God causes all things. God is settled. It is finished.  For us, it is not yet finished because we have to undergo a learning process.  We have to go through a dry run or a drill because when we get to be with Him forever and ever, we will live that way.  Christ wants us to experience how to live in heaven. If we are not interested, Christ will not force it on us; but He wants us to experience a life that has no Ibuprofen, Mefenamic Acid, or Paracetamol.   There is the prayer of faith.  The Scriptures says, “Is anyone sick among you?  Let the prayer of faith heal you.”  God wants us to level up.  If we experience headache, colds and cough, or flu, we immediately go to our medicine cabinets.  Let us eliminate one by one these medications in our body.  God wants us to grow.

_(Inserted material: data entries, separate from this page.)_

/-- A deficit carry (R188). A pixel that has MARK 1 already is not counted again in LATE_CARRIES (DESIGN CHOICE, log entry 162). -/
def State.applyCarry (s : State) (a : Carry) : State :=
  let q := s.remapOf (4096 * a.lane + a.slot)
  if a.flash < q.2 then s
  else
    let r := a.flash - q.2
    let p := q.2 / 16 / s.stagger
    if s.checked a.ord r then s.inc R.TALLY_RESIDUE_FAULTS
    else match s.byOrd a.ord, s.rowAt a.ord r with
      | some x, some w =>
        match w.read q.1 with
        | none => (s.tagFault x q.1 r).inc R.TALLY_RESIDUE_FAULTS
        | some (rem, mark) =>
          if mark ≥ 2 then s.inc R.TALLY_RESIDUE_FAULTS
          else
            let last := s.maskFrom q.1 r (p + 1) = 0
            let s1 := (s.putWord a.ord q.1 r (rem + a.code) (if last then 1 else mark)).inc R.SHEPHERD_CARRIES
            if last ∧ mark = 0 then s1.inc R.SHEPHERD_LATE_CARRIES else s1
      | _, _ => s

/-- An unknown dose (R231). -/
def State.applyUnknown (s : State) (a : Carry) : State :=
  let q := s.remapOf (4096 * a.lane + a.slot)
  if a.flash < q.2 then s
  else
    let r := a.flash - q.2
    match s.byOrd a.ord with
    | none => s.inc R.TALLY_RESIDUE_FAULTS
    | some x =>
      if r < x.firstRow ∨ r ≥ x.endRow then s
      else if r < x.exitRow then s.inc R.TALLY_RESIDUE_FAULTS
      else s.putWord a.ord q.1 r 0 2

/-- The order of step 1 of R23: flash, then lane, carries before marks, then slot (R231). -/
def Carry.key (a : Carry) : Nat := ((a.index * 64 + a.lane) * 2 + (if a.mark then 1 else 0)) * 4096 + a.slot

/-- The carries and marks of a kind applied, in order (R23, R231). -/
def State.applyFor (s : State) (p : Carry → Bool) : State :=
  (sortBy Carry.key (s.flink.carries.filter p)).foldl (fun s a => if a.mark then s.applyUnknown a else s.applyCarry a)
    { s with flink := { s.flink with carries := s.flink.carries.filter (fun a => !p a) } }

/-- Step 1 of R23: every carry and mark received. -/
def State.applyCarries (s : State) : State := s.applyFor (fun _ => true)

/-- Carries for the codes of some slots of a frame, each returned at most once (R188, R204). -/
def LinkFrame.carry (f : LinkFrame) (slots : List Nat) : List Carry :=
  (slots.filter (fun k => kget (fun _ => 0) f.codes k ≠ 0 && !f.returned.contains k)).map
    (fun k => ⟨f.index, f.lane, k, kget (fun _ => 0) f.codes k, false, f.ord, f.flash⟩)

/-- Unknown-dose marks for a frame: the slots with a code, or with `all` every slot (R231). -/
def LinkFrame.unknown (f : LinkFrame) (all : Bool) : List Carry :=
  ((if all then List.range 4096 else f.codes.map (·.1))).map (fun k => ⟨f.index, f.lane, k, kget (fun _ => 0) f.codes k, true, f.ord, f.flash⟩)

/-- Carries and marks posted for the next step 1. -/
def State.post (s : State) (l : List Carry) : State := { s with flink := { s.flink with carries := s.flink.carries ++ l } }

/-! ### The exit check -/

/-- A frame has settled: its reports are in, or it was withheld or treated as cut, and its flash is confirmed (R228,
R258). -/
def LinkFrame.closed (f : LinkFrame) : Bool := f.settled && f.confirmed

/-- The frames that serve a pixel row: a nonzero code over it, not settled (R24). -/
def State.serving (s : State) (w : PixRow) : List (Nat × Nat) :=
  (s.flink.frames.filter (fun f => f.ord = w.ord && !f.closed)).flatMap (fun f =>
    f.codes.filterMap (fun e =>
      let q := s.remapOf (4096 * f.lane + e.1)
      if e.2 ≠ 0 ∧ f.flash = w.row + q.2 then some (q.1, e.2) else none))

/-- A row in the hold is settled (R24). -/
def State.rowSettled (s : State) (w : PixRow) : Bool := s.serving w = []

/-- A word as the exit check reads it: one named in `bad` fails its tag (R185). -/
def PixRow.exitRead (w : PixRow) (bad : List Nat) (c : Nat) : Option (Nat × Nat) := if bad.contains c then none else w.read c

/-- The status of one pixel at its exit check, with its remainder (R190, R193). -/
def State.exitStatus (s : State) (w : PixRow) (open' : List (Nat × Nat)) (bad : List Nat) (c : Nat) : Nat × Nat :=
  let waiting := (open'.filter (fun u => u.1 = c)).map (·.2)
  match w.exitRead bad c with
  | none => (4, 0)
  | some (_, 3) => (6, 0)
  | some (_, 2) => (4, 0)
  | some (rem, mark) =>
    if waiting ≠ [] then (5, rem + waiting.sum)
    else if mark = 1 then (3, rem)
    else if rem = 0 then (0, 0)
    else if s.maskFrom c w.row 0 = 0 then (2, rem) else (1, rem)

/-- TARGET of an entry: the tile formed again, 0x3FF where it cannot be (R193). For the statuses other than the two that R193 names, the
model has the target in the same way (DESIGN CHOICE, log entry 160). -/
def State.exitTarget (s : State) (x : Stripe) (fx : ExitFaults) (c r : Nat) : Nat :=
  if fx.unformed.contains c ∨ !s.tileFormable x (r / 64) (c / 64) then 0x3FF else s.targetAt x c r

/-- The entries that the exit check of a row makes, in column order (R190, R193). -/
def State.exitEntries (s : State) (x : Stripe) (w : PixRow) (fx : ExitFaults) : List DefEntry :=
  let open' := s.serving w
  let cols := (List.range s.width).filter (fun c => (kget? w.words c).isSome || fx.tags.contains c || open'.any (fun u => u.1 = c))
  cols.filterMap (fun c =>
    let st := s.exitStatus w open' fx.tags c
    if st.1 = 0 then none else some ⟨w.row, c, s.exitTarget x fx c w.row, st.2, st.1⟩)

/-- One listed pixel: counted, recorded where it is the first of its status in the stripe (R191). -/
def State.listPixel (s : State) (x : Stripe) (e : DefEntry) : State :=
  let n := kget (fun _ => 0) ((s.byOrd x.ord).getD x).counts e.status
  let s1 := s.modStripe x (fun t => { t with counts := kput t.counts e.status (n + 1) })
  if n = 0 then s1.record (pixRec Code.TALLY_RESIDUE x e.col e.row e.status e.target e.rem) else s1

/-- Stripe k has completed, or a side without a neighbour counts as complete (R340). -/
def Job.doneSide (j : Job) (k : Int) : Bool :=
  decide (k < 0 ∨ k ≥ (j.hdr.map (·.stripeCount)).getD 0) || j.completed.contains k.toNat

/-- AUTO_RELEASE: the frames of stripes whose neighbourhood has completed are freed (R340). -/
def State.autoRelease (s : State) (slot id : Nat) : State :=
  if s.fld R.HBM0_CFG 8 8 = 0 then s
  else
    let j := s.job slot
    let gone := [(id : Int) - 1, (id : Int), (id : Int) + 1].filterMap (fun k =>
      if k ≥ 0 ∧ j.completed.contains k.toNat ∧ j.doneSide (k - 1) ∧ j.doneSide (k + 1) then some k.toNat else none)
    ({ s with frames := s.frames.filter (fun f => ¬ (f.2.slot = slot ∧ f.2.block ≠ 0 ∧ gone.contains f.2.stripe)) }).modJob slot
      (fun j => { j with released := gone.filter (fun k => !j.released.contains k) ++ j.released })

/-- A stripe completes at its completion point (R437, R474, R340). -/
def State.completeStripe (s : State) (x : Stripe) : State :=
  let s1 := s.endStripe x 1 0 0
  let s2 := if x.pass = 0 then
      s1.modJob x.slot (fun j => { j with completed := x.id :: j.completed, ended := if j.ended.contains x.id then j.ended else x.id :: j.ended })
    else s1
  let s3 := s2.dropStripe x
  let s4 := if x.count > 0 then s3.clearCkpt else s3
  if x.pass = 0 then s4.autoRelease x.slot x.id else s4

/-- The stripe ends once its last row, or at an abort its hold, has been checked (R437 to R439). -/
def State.endIfDone (s : State) (ord : Nat) : State :=
  match s.byOrd ord with
  | none => s
  | some x =>
    if x.aborting then s.endAborted ord
    else if x.st = StripeSt.draining ∧ x.exitRow ≥ x.endRow then (s.completeStripe x).dropFrames else s

/-- Words of a row whose tag fails at the exit check (TALLY_EXIT_TAG, R190). -/
def State.exitTags (s : State) (x : Stripe) (w : PixRow) (fx : ExitFaults) : State :=
  (((List.range s.width).filter (fun c => (w.exitRead fx.tags c).isNone))).foldl
    (fun s c => (s.inc R.TALLY_RESIDUE_FAULTS).record (pixRec Code.TALLY_EXIT_TAG x c w.row 4 0 0)) s

/-- The list is full for a row's entries: the row stays in the hold and the stripe is contained, or the cause joins its containment
(R195, R471, R487). A stripe that is aborting is not contained: the rows that it still holds are dropped unchecked and it ends (DESIGN
CHOICE, log entry 161). -/
def State.deficitFull (s : State) (x : Stripe) (w : PixRow) : State :=
  let a : RecArg := { code := Code.TALLY_DEFICIT_FULL, cls := 2, lk := 1, l0 := w.row, stripe := x.who }
  if x.aborting then ({ s with hold := s.hold.filter (fun h => h.ord ≠ x.ord) }).endIfDone x.ord
  else if x.st = StripeSt.draining then s.enterContained x a false x.lastFlash
  else s.contain a

/-- The exit check of one row of the hold (R190 to R195, R202). -/
def State.checkRow (s : State) (x : Stripe) (w : PixRow) (fx : ExitFaults) : State :=
  let es := s.exitEntries x w fx
  if ((s.list? x).map (·.entries.length)).getD 0 + es.length > 65536 then s.deficitFull x w
  else
    let s1 := es.foldl (fun s e => s.listPixel x e) (s.exitTags x w fx)
    let s2 := s1.modList x (fun d => { d with entries := d.entries ++ es, lastRow := some w.row })
    let s3 := { s2 with hold := s2.hold.filter (fun h => ¬ (h.ord = w.ord ∧ h.row = w.row)) }
    ((s3.modStripe x (fun t => { t with exitRow := w.row + 1 })).showCheck).endIfDone x.ord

In the Amplified Translation of Mark 11:24, Jesus said, “Therefore I say to you, all things for which you pray and ask, believe that you have received them, and they will be granted you. For this reason I am telling you whatever you ask in prayer, which is in accordance with God’s will, believe and with confident trust you will have receive them and they will be given to you.” Believe and ask in prayer in accordance to God’s will.  We have to come in prayer and believe.  We cannot just pray things and expect things to happen.   We have to grow in our prayer life. 1John 5:14-15, “This is the confidence which we have before Him, that, if we ask anything according to His will, He hears us. And if we know that He hears us in whatever we ask, we know that we have the requests which we have asked from Him.”

 

The second requirement in prayer is forgiveness.  This is seen in Mark 24:25 and James 5:14-15. Prayer, faith, and forgiveness are all lumped together.  Jesus said, “Whenever you stand praying, forgive, if you have anything against anyone, so that your Father who is in heaven will also forgive you your transgressions.” 

 

The last requirement is fortitude or persistence.  This is one saying, “I am strong!  I am all the way! I will not give up!”  In Luke 11:5-8, Jesus said, “Suppose one of you has a friend, and goes to him at midnight and says to him, ‘Friend, lend me three loaves; for a friend of mine has come to me from a journey, and I have nothing to set before him; and from inside he answers and says, ‘Do not bother me; the door has already been shut and my children and I are in bed; I cannot get up and give you anything.’ I tell you, even though he will not get up and give him anything because he is his friend, yet because of his persistence, he will get up and give him as much as he needs.” 

 

We know that we can’t twist God’s arms. If it is not His will, even if we are persistent, we will not get it.  It is according to His will.  In verse 9, Jesus said, “Because of this, I say to you, ask, and keep on asking and it will be given unto you; seek and keep on seeking and you will find; knock, and keep on knocking, and the door will be open to you.”  One of the greatest tragedies of man’s life is giving up right at the point when our prayers will be answered already. Don’t give up!  Acts 12:5 from The Message translation says, “All the time that Peter was under heavy guard in the jailhouse, the church prayed for him most strenuously.”  Colossians 4:12, “Your own Ephapras who serves Christ Jesus send his greetings, he always prays hard that you may fully know what the Lord wants you to do that you do it completely.”  

 

Pray! As we go through each day, pray. We are calling on the resources of heaven.  Don’t worry; pray! Don’t be anxious; pray!  Don’t live as if there is no God.  There is a God who is willing and who is more than willing and it is His Father’s good pleasure to give you the Kingdom.   He rejoices whenever we pray.   It is like God is saying, “Wow, they ask Me for this. They believe that I can do it and I can and so, I will send the answer because the answer is already given.”